System recovery is one of the easiest remedies if your Windows 7 installation has failed. Sadly, it doesn’t always work due to seemingly random issues such as the this version of system recovery options is not compatible error.
When it occurs, your PC behaves weirdly and may stubbornly refuse to recover its correct boot settings even after trying common solutions like restarting your computer.
At this point, you are faced with a splash screen at boot and then a black screen and related troubles and the computer won’t start.
The only way out for you is to try out other options -and there are plenty of them.
But just before we discuss them, let’s look at what triggers the irritating this version of system recovery options is not compatible problem…
What triggers this error?
- Compatibility issues: This hitch can occur when your installed version of Windows is incompatible with the Windows image you are using for recovery. For example, it could be an OEM while you have installed a retail edition.

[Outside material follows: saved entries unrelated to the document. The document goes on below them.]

-- ==== Sys2Proof/Tests/Slice0.lean ====
section
/-! SUPPORT. The model's own tests. Every expected value is one of `spec/` (the vector's name in
`spec/95_test_vectors.md`, or the rule whose example it is, stands in the docstring). The last part gives,
for each statement with hypotheses, a concrete state and operands that meet them. -/

namespace Sys2Proof.Tests

open Sys2Proof.Machine

/-! ### Well-formedness: an ill-formed term for each check -/

/-- R61, R64: format `K` without its operand byte. -/
theorem test_wf_refuses_missing_operand :
    (Instr.push none).wellFormed = false ∧ (Instr.store none).wellFormed = false ∧
    (Instr.load none).wellFormed = false ∧ (Instr.proc none).wellFormed = false ∧
    (Instr.call none).wellFormed = false ∧ (Instr.jmp none).wellFormed = false ∧
    (Instr.jif none).wellFormed = false ∧ (Instr.dbg none).wellFormed = false := by decide

/-- R61, R64: format `N` with an operand byte. -/
theorem test_wf_refuses_surplus_operand :
    (Instr.noop (some 0)).wellFormed = false ∧ (Instr.add (some 1)).wellFormed = false ∧
    (Instr.rsf (some 2)).wellFormed = false ∧ (Instr.lte (some 3)).wellFormed = false ∧
    (Instr.ret (some 4)).wellFormed = false ∧ (Instr.exit (some 255)).wellFormed = false := by decide

/-- The pairings the decoder makes. -/
theorem test_wf_accepts :
    (Instr.push (some 255)).wellFormed = true ∧ (Instr.exit none).wellFormed = true := by decide

/-! ### Decoding: the words of the opcode map (R66), written out bit by bit -/

/-- E15, stack and arithmetic. -/
theorem test_decode_stack_arith :
    decode [0b00000000#8] = .ok (.noop none, []) ∧ decode [0b00010000#8] = .ok (.add none, []) ∧
    decode [0b00010001#8] = .ok (.sub none, []) ∧ decode [0b00010010#8] = .ok (.mul none, []) ∧
    decode [0b00010011#8] = .ok (.div none, []) ∧ decode [0b00010100#8] = .ok (.mod none, []) :=
  ⟨rfl, rfl, rfl, rfl, rfl, rfl⟩

/-- E15, bitwise and shift. -/
theorem test_decode_bitwise :
    decode [0b00011000#8] = .ok (.and none, []) ∧ decode [0b00011001#8] = .ok (.or none, []) ∧
    decode [0b00011010#8] = .ok (.xor none, []) ∧ decode [0b00011011#8] = .ok (.not none, []) ∧
    decode [0b00011100#8] = .ok (.lsf none, []) ∧ decode [0b00011101#8] = .ok (.rsf none, []) :=
  ⟨rfl, rfl, rfl, rfl, rfl, rfl⟩

/-- E15, comparison, RET and EXIT. -/
theorem test_decode_compare_ret_exit :
    decode [0b00100000#8] = .ok (.eq none, []) ∧ decode [0b00100001#8] = .ok (.gt none, []) ∧
    decode [0b00100010#8] = .ok (.lt none, []) ∧ decode [0b00100011#8] = .ok (.gte none, []) ∧
    decode [0b00100100#8] = .ok (.lte none, []) ∧ decode [0b00101010#8] = .ok (.ret none, []) ∧
    decode [0b11111111#8] = .ok (.exit none, []) :=
  ⟨rfl, rfl, rfl, rfl, rfl, rfl, rfl⟩

/-- E16, format `K`, each with its operand byte. -/
theorem test_decode_operand_bearing :
    decode [0b00000001#8, 1#8] = .ok (.push (some 1), []) ∧
    decode [0b00000010#8, 2#8] = .ok (.store (some 2), []) ∧
    decode [0b00000011#8, 3#8] = .ok (.load (some 3), []) ∧
    decode [0b00101000#8, 4#8] = .ok (.proc (some 4), []) ∧
    decode [0b00101001#8, 5#8] = .ok (.call (some 5), []) ∧
    decode [0b00101100#8, 6#8] = .ok (.jmp (some 6), []) ∧
    decode [0b00101101#8, 7#8] = .ok (.jif (some 7), []) ∧
    decode [0b11111110#8, 8#8] = .ok (.dbg (some 8), []) :=
  ⟨rfl, rfl, rfl, rfl, rfl, rfl, rfl, rfl⟩

/-- E4, E5, E14: an operand byte is never looked up, and position decides. -/
theorem test_decode_operand_not_opcode :
    decode [0x01#8, 0xFF#8] = .ok (.push (some 255), []) ∧
    decode [0x01#8, 0x04#8] = .ok (.push (some 4), []) ∧
    decode [0x01#8, 0x00#8, 0x00#8] = .ok (.push (some 0), [0x00#8]) := ⟨rfl, rfl, rfl⟩

/-- E8 to E13 and the empty program: rejected by name. -/
theorem test_decode_rejects :
    decode [0xFE#8] = .error (.truncatedOperand 0xFE) ∧ decode [0x2D#8] = .error (.truncatedOperand 0x2D) ∧
    decode [0x04#8] = .error (.invalidOpcode 0x04) ∧ decode [0x15#8] = .error (.invalidOpcode 0x15) ∧
    decode [0x2B#8] = .error (.invalidOpcode 0x2B) ∧ decode [0xFD#8] = .error (.invalidOpcode 0xFD) ∧
    decode [] = .error .endOfProgram := ⟨rfl, rfl, rfl, rfl, rfl, rfl, rfl⟩

/-- R66: no two rows of the map share a byte value, and there are 27. -/
theorem test_opcodes_distinct :
    (opcodeTable.map (·.byte)).Nodup ∧ opcodeTable.length = 27 := by decide

/-- R64: the map's operand-bearing bytes are those of the eight instructions R64 names. -/
theorem test_bearing_count : (opcodeTable.filter (fun r => bearing r.byte)).length = 8 := by decide

/-- R77: the encoding of S3's program is its bytes. -/
theorem test_encode_sequence :
    encodeSeq [.proc (some 2), .noop none, .ret none, .call (some 0), .noop none, .exit none] =
      [0x28#8, 0x02#8, 0x00#8, 0x2A#8, 0x29#8, 0x00#8, 0x00#8, 0xFF#8] := by decide

/-- A table word: PUSH 119 (E3) with the operand in bits 15 to 8, NOT in one byte, and PUSH with no bits
given to its operand. -/
theorem test_table_words :
    decodeTableWord 16 0x7701 = some (.push (some 0x77)) ∧ decodeTableWord 8 0x1B = some (.not none) ∧
    decodeTableWord 8 0x7701 = some (.push (some 0)) ∧ decodeTableWord 8 0x04 = none := ⟨rfl, rfl, rfl, rfl⟩

/-! ### The ALU (`spec/95_test_vectors.md` section 3) -/

/-- `MIN` and `MAX` at `VLEN = 64`. -/
def minV : Value 64 := 0x8000000000000000
def maxV : Value 64 := 0x7FFFFFFFFFFFFFFF

/-- Section 3.1. -/
theorem test_alu_add_sub_mul :
    Alu.add maxV 1 = minV ∧ Alu.add minV (-1) = maxV ∧ Alu.sub 3 10 = (-7 : Value 64) ∧
    Alu.sub 0 minV = minV ∧ Alu.mul (-7) 6 = (-42 : Value 64) ∧ Alu.mul maxV 2 = (-2 : Value 64) ∧
    Alu.mul 3037000500 3037000500 = (0x8000000008ABC290 : Value 64) := by decide

/-- Section 3.2. -/
theorem test_alu_div_mod :
    Alu.div (-7) 2 = (-3 : Value 64) ∧ Alu.mod (-7) 2 = (-1 : Value 64) ∧ Alu.div 7 (-2) = (-3 : Value 64) ∧
    Alu.mod 7 (-2) = (1 : Value 64) ∧ Alu.div (-7) (-2) = (3 : Value 64) ∧ Alu.mod (-3) 10 = (-3 : Value 64) ∧
    Alu.div minV (-1) = minV ∧ Alu.mod minV (-1) = 0 := by decide

/-- Section 3.3. -/
theorem test_alu_bitwise :
    Alu.and 0xF0 0x3C = (0x30 : Value 64) ∧ Alu.or 0xF0 0x3C = (0xFC : Value 64) ∧
    Alu.xor 0xF0 0x3C = (0xCC : Value 64) ∧ Alu.not 85 = (-86 : Value 64) ∧ Alu.not minV = maxV := by decide

/-- Section 3.4. -/
theorem test_alu_shift :
    Alu.lsf 1 63 = minV ∧ Alu.lsf 5 65 = (10 : Value 64) ∧ Alu.lsf 1 (-1) = minV ∧
    Alu.lsf maxV 1 = (-2 : Value 64) ∧ Alu.rsf (-16) 2 = (-4 : Value 64) ∧ Alu.rsf minV 63 = (-1 : Value 64) ∧
    Alu.rsf (-16) 66 = (-4 : Value 64) ∧ Alu.rsf maxV 62 = 1 ∧ Alu.rsf (-7) 1 = (-4 : Value 64) := by decide

/-- Section 3.5: the rows (-1, 0), (MAX, MIN) and (3, 3). -/
theorem test_alu_compare :
    Alu.eq (-1) 0 = (0 : Value 64) ∧ Alu.gt (-1) 0 = (0 : Value 64) ∧ Alu.lt (-1) 0 = (1 : Value 64) ∧
    Alu.gt maxV minV = 1 ∧ Alu.lte maxV minV = 0 ∧ Alu.gte 3 3 = (1 : Value 64) ∧
    Alu.lte 3 3 = (1 : Value 64) ∧ Alu.eq minV minV = 1 := by decide

/-! ### One instruction -/

/-- A machine of width `w` in the reference configuration, just reset. -/
def fresh (w : Nat) : StateAt w := StateAt.initial Config.Params.reference []

/-- R29: the state after reset is that of the reference configuration's machine. -/
theorem test_reset : State.reset = ⟨64, fresh 64⟩ := rfl

/-- A machine that is running with the given value stack (top first) and call stack (newest first). -/
def running (vs : List (Value 64)) (cs : List (Pointer 64)) : StateAt 64 :=
  { fresh 64 with vs := vs, cs := cs, status := .running, imemValid := true }

/-- The next state of a machine of width `w`, if there is one and it is one of that width. -/
def after (w : Nat) (o : Host.Outcome State Fault Refusal) : Option (StateAt w) :=
  match o with
  | .next ⟨v, t⟩ => if h : v = w then some (h ▸ t) else none
  | .fault _ => none
  | .refused _ => none

/-- A field of the next state. -/
def see {α : Type} {w : Nat} (i : Instr) (s : StateAt w) (f : StateAt w → α) : Option α :=
  (after w (exec i ⟨w, s⟩)).map f

/-- R110's example. -/
theorem test_noop : see (.noop none) (running [] []) (fun t => (t.ip, t.vs)) = some (1, []) := by decide

/-- E4: `PUSH 255` pushes 255, not -1. -/
theorem test_push : see (.push (some 255)) (running [] []) (fun t => (t.vs, t.ip)) = some ([255], 1) := by
  decide

/-- F16: PUSH without an operand. -/
theorem test_push_no_operand :
    see (.push none) (running [] []) (fun t => (t.status, t.errKind, t.errIpValid)) =
      some (.fault, some .emptyOperand, true) := by decide

/-- R112's example. -/
theorem test_store :
    see (.store (some 5)) (running [42] []) (fun t => (t.vs, t.heap, t.ip)) = some ([], [(5, 42)], 1) := by
  decide

/-- F18: the operand is tested before the stack. -/
theorem test_store_order :
    see (.store none) (running [] []) (·.errKind) = some (some .emptyOperand) := by decide

/-- S2: LOAD of a stored cell. -/
theorem test_load :
    see (.load (some 5)) { running [] [] with heap := [(5, 42)] } (fun t => (t.vs, t.heap)) =
      some ([42], [(5, 42)]) := by decide

/-- F11: LOAD of a cell never stored carries the address. -/
theorem test_load_absent :
    see (.load (some 5)) { running [] [] with heap := [(4, 1)], ip := 2 }
      (fun t => (t.errKind, t.errInfo, t.errIp, t.ip)) =
      some (some .notFoundAddressInStore, 5, 2, 2) := by decide

/-- R121's example. -/
theorem test_add : see (.add none) (running [3, 10] []) (·.vs) = some [13] := by decide

/-- F1: one entry is not enough, and it stays. -/
theorem test_add_short :
    see (.add none) (running [5] []) (fun t => (t.errKind, t.vs)) = some (some .emptyStack, [5]) := by decide

/-- S1. -/
theorem test_sub : see (.sub none) (running [3, 10] []) (·.vs) = some [7] := by decide

/-- R123's example. -/
theorem test_mul : see (.mul none) (running [2, 21] []) (·.vs) = some [42] := by decide

/-- S1. -/
theorem test_div : see (.div none) (running [3, 10] []) (·.vs) = some [3] := by decide

/-- F7: a divisor of 0 changes nothing but the error registers and the status. -/
theorem test_div_zero :
    see (.div none) { running [0, 7] [] with ip := 2 } (fun t => (t.errKind, t.errIp, t.ip, t.vs)) =
      some (some .divideByZero, 2, 2, [0, 7]) := by decide

/-- R125's example. -/
theorem test_mod : see (.mod none) (running [3, 10] []) (·.vs) = some [1] := by decide

/-- F9's order for MOD: the pops are tested before the divisor. -/
theorem test_mod_order : see (.mod none) (running [0] []) (·.errKind) = some (some .emptyStack) := by decide

/-- R136, R137, R138: their examples, and entries below that stay. -/
theorem test_and_or_xor :
    see (.and none) (running [60, 240, 9] []) (·.vs) = some [48, 9] ∧
    see (.or none) (running [60, 240] []) (·.vs) = some [252] ∧
    see (.xor none) (running [60, 240] []) (·.vs) = some [204] := by decide

/-- R139's example; X12's last step. -/
theorem test_not :
    see (.not none) (running [85] []) (·.vs) = some [-86] ∧
    see (.not none) (running [1] []) (·.vs) = some [-2] := by decide

/-- R140 and R141: their examples. -/
theorem test_lsf_rsf :
    see (.lsf none) (running [4, 1] []) (·.vs) = some [16] ∧
    see (.rsf none) (running [2, 16] []) (·.vs) = some [4] := by decide

/-- R151 to R155: their examples. -/
theorem test_compare :
    see (.eq none) (running [5, 5] []) (·.vs) = some [1] ∧
    see (.gt none) (running [3, 10] []) (·.vs) = some [1] ∧
    see (.lt none) (running [10, 3] []) (·.vs) = some [1] ∧
    see (.gte none) (running [3, 3] []) (·.vs) = some [1] ∧
    see (.lte none) (running [3, 4] []) (·.vs) = some [0] := by decide

/-- S3, step 1. -/
theorem test_proc : see (.proc (some 2)) (running [] []) (·.ip) = some 3 := by decide

/-- S3, step 2; F15: at a full call stack. -/
theorem test_call :
    see (.call (some 0)) { running [] [] with ip := 3 } (fun t => (t.cs, t.ip)) = some ([4], 1) ∧
    see (.call (some 0))
      { running [] [2] with ip := 1, params := { Config.Params.reference with csDepth := some 1 } }
      (fun t => (t.errKind, t.cs, t.errIp)) = some (some .callStackOverflow, [2], 1) := by decide

/-- S3, step 4. -/
theorem test_ret :
    see (.ret none) { running [] [4] with ip := 2 } (fun t => (t.cs, t.ip)) = some ([], 4) := by decide

/-- S7. -/
theorem test_ret_empty : see (.ret none) (running [] []) (·.errKind) = some (some .emptyCallStack) := by
  decide

/-- X6. -/
theorem test_jmp : see (.jmp (some 200)) (running [] []) (·.ip) = some 200 := by decide

/-- S4, taken and not taken: both Values are popped either way. -/
theorem test_jif :
    see (.jif (some 0)) { running [0, 3] [] with ip := 2 } (fun t => (t.ip, t.vs)) = some (3, []) ∧
    see (.jif (some 0)) { running [1, 9] [] with ip := 2 } (fun t => (t.ip, t.vs)) = some (3, []) := by
  decide

/-- X7: the target -1 is read as unsigned bits. F17: no operand is needed. -/
theorem test_jif_far :
    see (.jif (some 0)) (running [0, -1] []) (·.ip) = some 0xFFFFFFFFFFFFFFFF ∧
    see (.jif none) (running [] []) (·.errKind) = some (some .emptyStack) := by decide

/-- P2, step 4. -/
theorem test_dbg :
    see (.dbg (some 0)) { running [7] [] with ip := 3 } (fun t => (t.vs, t.dbgLog, t.ip)) =
      some ([], [⟨3, 7⟩], 4) := by decide

/-- F4: no event without a Value. -/
theorem test_dbg_empty :
    see (.dbg (some 0)) (running [] []) (fun t => (t.errKind, t.dbgLog)) = some (some .emptyStack, []) := by
  decide

/-- R176's example. -/
theorem test_exit :
    see (.exit none) (running [1] [6]) (fun t => (t.status, t.ip, t.vs, t.cs)) =
      some (.done, 0, [1], [6]) := by decide

/-- F14's last step: PUSH at a full value stack. -/
theorem test_push_full :
    see (.push (some 1)) { running [1, 1] [] with params := { Config.Params.reference with vsDepth := some 2 } }
      (fun t => (t.errKind, t.vs)) = some (some .stackOverflow, [1, 1]) := by decide

/-! ### Another admissible width (R5: the width is an argument) -/

/-- The widths R5 admits: powers of two from 16. -/
theorem test_widths :
    Config.vlenWf 16 = true ∧ Config.vlenWf 32 = true ∧ Config.vlenWf 64 = true ∧ Config.vlenWf 8 = false ∧
    Config.vlenWf 24 = false := by decide

/-- A running machine with `VLEN = 16` and the given value stack. -/
def running16 (vs : List (Value 16)) : StateAt 16 :=
  { fresh 16 with vs := vs, status := .running, imemValid := true }

/-- R126 at `VLEN = 16`: `MAX + 1 = MIN`; R142 there: an amount of 17 shifts by 1; R63: 255 stays 255. -/
theorem test_width16 :
    see (.add none) (running16 [1, 0x7FFF]) (·.vs) = some [0x8000] ∧
    see (.lsf none) (running16 [17, 5]) (·.vs) = some [10] ∧
    see (.push (some 255)) (running16 []) (fun t => (t.vs, t.ip)) = some ([0x00FF], 1) := by decide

You could also be running a 64-bit recovery disk on a 32-bit Windows.
- Wrong Boot Settings: Adjusting the system boot settings in BIOS during repair could confuse the boot process and bring this problem.
- Disconnected Drives: You can also expect this challenge if you’re attempting a system restoration when one drive is disconnected (for PCs installed with multiple hard drives).
Long story short, the error arises due to a faulty system repair setup.
SOLVED: This Version Of System Recovery Options Is Not Compatible
There are a number of ways you can troubleshoot this recovery hurdle.
Method 1: Modify Your Boot Settings
For PCs with more than one hard disk, you can try to change your BIOS settings as follows:
Option 1: Disable all other disks but your Windows system disc
If you disable your second hard disk (and every other extra disk) in BIOS and leave the windows system disc (primary hard drive) only when recovering, the compatibility hiccup may not occur. This should then allow the Windows 7 recovery to proceed normally.
Option 2: Set the System Disk to be accessed from a lower channel
Alternatively, you may have to look into which ports the various drives – system, DVD/Blue-ray drives, and secondary disks are installed on the motherboard.
You then rewire the system drive into a lower channel/slot, for example, SATA slot #0(channel 0). Connect the rest into the other slots, for instance, the Blue-ray can go SATA slot #1, RAID on SATA slots #2, and so on.
In addition, switch boot sequences and ensure that the system disk will be number 1 in the system boot priority list.
Method 2: Disconnect and Reconnect The Drives
If your Windows repair option won’t work, try disconnecting then reconnecting your hard drives including any existing RAID disks.
You would need to access their ports by removing the system case. Remember to unplug the PC from the power source before opening the case.
Retry the recovery soon after reconnecting the power cables and see if this will fix the this version of system recovery options is not compatible problem.
Method 3: Disable UEFI
UEFI Secure Boot helps to ensure that your computer boots using trusted firmware only.
But it occasionally triggers the this version of system recovery options is not compatible issue.
Disabling Secure Boot can hence remove the unwelcome setback.
- Open your PC’s BIOS menu. You press the correct key during boot sequence, for example, Esc, F1, F2, or F12.
- Locate the Secure Boot settings, and change it to Disabled. You can find this option under either the Authentication, Security, or Boot
- Save the changes and exit.
- The PC reboots.
If all is well, it will re-launch recovery and run the steps to completion.
Method 3: Create a Fresh Recovery Disk
It can be that you’re attempting to recover your Windows installation using an outdated Windows 7 recovery DVD.
This happens especially in newer machines which come with UEFI enabled instead of the conventional BIOS firmware interface.
- From another EFI partitioned machine, click the Start button (insert a USB flash drive/DVD first).
- Select Control Panel from the menu.
- Select System and Maintenance.
- Choose Backup and Restore.
- Click Create a system repair disc from the left pane.
- Follow the steps as directed.
- Insert the new Windows 7 recovery disk then restart your PC and run the usual steps to recover your windows 7 image.
Method 4: Boot in UEFI Mode/ legacy BIOS-compatibility
Another way to beat this error is by booting in UEFI mode.
That’s because booting into this mode when recovering Windows eliminates any compatibility conflicts from your USB/DVD.
- Insert the Windows installation DVD/USB key.
- Boot your PC to this DVD/USB key again by clicking any key at bootup.
- Go through the installation wizard until you come to the choose an installation type Here you select Custom.
- The Where do you want to install WindowsWindow pops up. Do this: Select each partition shown on the drive, and choose Delete.
- The drive will now show one huge unallocated space/area. Select this unallocated space and press Next.
- Windows will automatically detect that the computer has booted into the UEFI mode, and will reformat the drive and begin the installation.
- Don’t install. Instead, Click X to halt the process (after deleting the partition) then choose repair.
- Check if the System Recovery options are now working fine.